Chinny Francis, an international student from Nigeria, is a graduate student and an international student ambassador. She shares her personal experience and cultural background with other ISU students. On Thursday, September 20, alongside other international students from different countries, she spoke with students from the KNR351 Tourism class.

Chinny Francis (middle) and some KNR 351 students

My journey to ISU: Chinny Francis

Getting on a plane to a destination that had me in the air for 17 hours was not a very easy decision. I was leaving home and everything that I had known for over 20 years was about to change. However, I was excited about what the next stage of life held for me and like Wedell Berry said “nobody can discover the world for somebody else. Only when we discover it for ourselves does it become common ground and a common bond and we cease to be alone.”

I knew ISU was going to be a great experience. From the application process, my interactions with the professors were very helpful, and that is something that stands ISU out. The professors want to see you succeed. When I came across the opportunity to become an international student ambassador, I was happy that I could talk about my home country and signed up immediately.
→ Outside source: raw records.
-- ==== Sys2Proof/Machine/Lifecycle.lean ====
section
/-! DEFINITION. ATTACH and DETACH (42_lifecycle.md R230 to R235). -/

namespace Sys2Proof.Machine

/-- The LogicalBus of a bus, with its exact name (10_state.md R49). -/
def logicalBus (b : Bus) : LogicalBus := { name := Config.busName b, bus := b }

/-- The primitive an attach stage runs (42_lifecycle.md R231); `none` after the idle initialisation. -/
def AttachStage.prim : AttachStage → Option (Prim × Bus)
  | .initI2cClk  => some (.setClock true, .i2c)
  | .initI2cDat  => some (.setData true, .i2c)
  | .initDdcClk  => some (.setClock true, .ddc)
  | .initDdcDat  => some (.setData true, .ddc)
  | .registerI2c => none
  | .registerDdc => none
  | .finish      => none

/-- The order of the stages (42_lifecycle.md R230 to R232); nothing comes after the return. -/
def AttachStage.next : AttachStage → AttachStage
  | .initI2cClk  => .initI2cDat
  | .initI2cDat  => .initDdcClk
  | .initDdcClk  => .initDdcDat
  | .initDdcDat  => .registerI2c
  | .registerI2c => .registerDdc
  | .registerDdc => .finish
  | .finish      => .finish

/-- `ATTACH phys`: its `OPEN`, and on success its agent goes on with the idle initialisation (R230). The `OPEN` it runs
leaves no result of its own in the observation, only the `ATTACH` does: 00_scope.md R18 does not say (DESIGN CHOICE,
assumption log 17). -/
def execAttach (phys : Nat) (s : State) : Outcome :=
  whenAtRest (openThen phys fun t => t.setTask (.attach .initI2cClk)) s

/-- An agent at `Idle` inside an `ATTACH` starts a primitive of the idle initialisation: from `Idle` to
`Busy(prim, b, 0, None)` (10_state.md R44), whether or not the bus is registered (41_line_driver.md R180). -/
def startInit (p : Prim) (b : Bus) (s : State) : Outcome := .next (s.setSeq (.busy p b 0 none))

/-- The steps of an `ATTACH` outside its primitives: their four starts, the two registrations, and the return (R230 to
R232). The returns of the primitives are in Machine/Sequencer.lean. -/
def attachStep (st : AttachStage) (s : State) : Outcome :=
  match st with
  | .initI2cClk  => startInit (.setClock true) .i2c s
  | .initI2cDat  => startInit (.setData true) .i2c s
  | .initDdcClk  => startInit (.setClock true) .ddc s
  | .initDdcDat  => startInit (.setData true) .ddc s
  | .registerI2c => .next ({ s with buses := [logicalBus .i2c] }.setTask (.attach .registerDdc))
  | .registerDdc => .next ({ s with buses := s.buses ++ [logicalBus .ddc] }.setTask (.attach .finish))
  | .finish      => .next ((deliver .ok { s with attached := true }).setTask .none)

/-- One step of a `DETACH` with these buses still to unregister: the next of them, or the `CLOSE` (R234). -/
def detachStep (remaining : List LogicalBus) (s : State) : Outcome :=
  match remaining with
  | x :: rest =>
    .next ({ s with buses := s.buses.filter fun y => y ≠ x }.setTask (.detach rest))
  | [] =>
    closeThen (fun t => t.setTask (.detach [])) (fun t => { t with attached := false }.setTask .none) s

/-- `DETACH`: its first step (R234). -/
def execDetach (s : State) : Outcome := whenAtRest (fun t => detachStep t.buses.reverse t) s

end Sys2Proof.Machine
end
International students ready to meet KNR 351 students

Colby Mumm

A unique difference I recall is when I was talking with Ana from Venezuela. I had asked her what work is like such as hours, and I said in the U.S. the norm is to work from 8 a.m.- 5 p.m. But, in Venezuela it is 8 a.m.-6 p.m. with a two-hour break for lunch. She went on to say that for lunch, it would be what’s like a dinner here, which is usually the biggest meal. I also saw a unique similarity as well between the respondents where I would ask what their favorite show was and all of them said “Friends.” It is funny to me since it is such a popular show here that it even made its way over to their countries.


An international student speaking to a KNR student about her home country

Shantis Taylor

I learned from the two ladies from South Asia who told me about arranged marriages. They also told me that if given the option to freely date, they would still choose the arranged marriage option, which involves family members pairing potential partners. I also spoke to someone from Northern China who explained that women in her country were perceived as more masculine compared to women from the other parts of China. She also shared how important education was in China. She stated that she didn’t have much of a life outside of her studies here because she believes education is first. In her home country, more value is placed on education than on marriage.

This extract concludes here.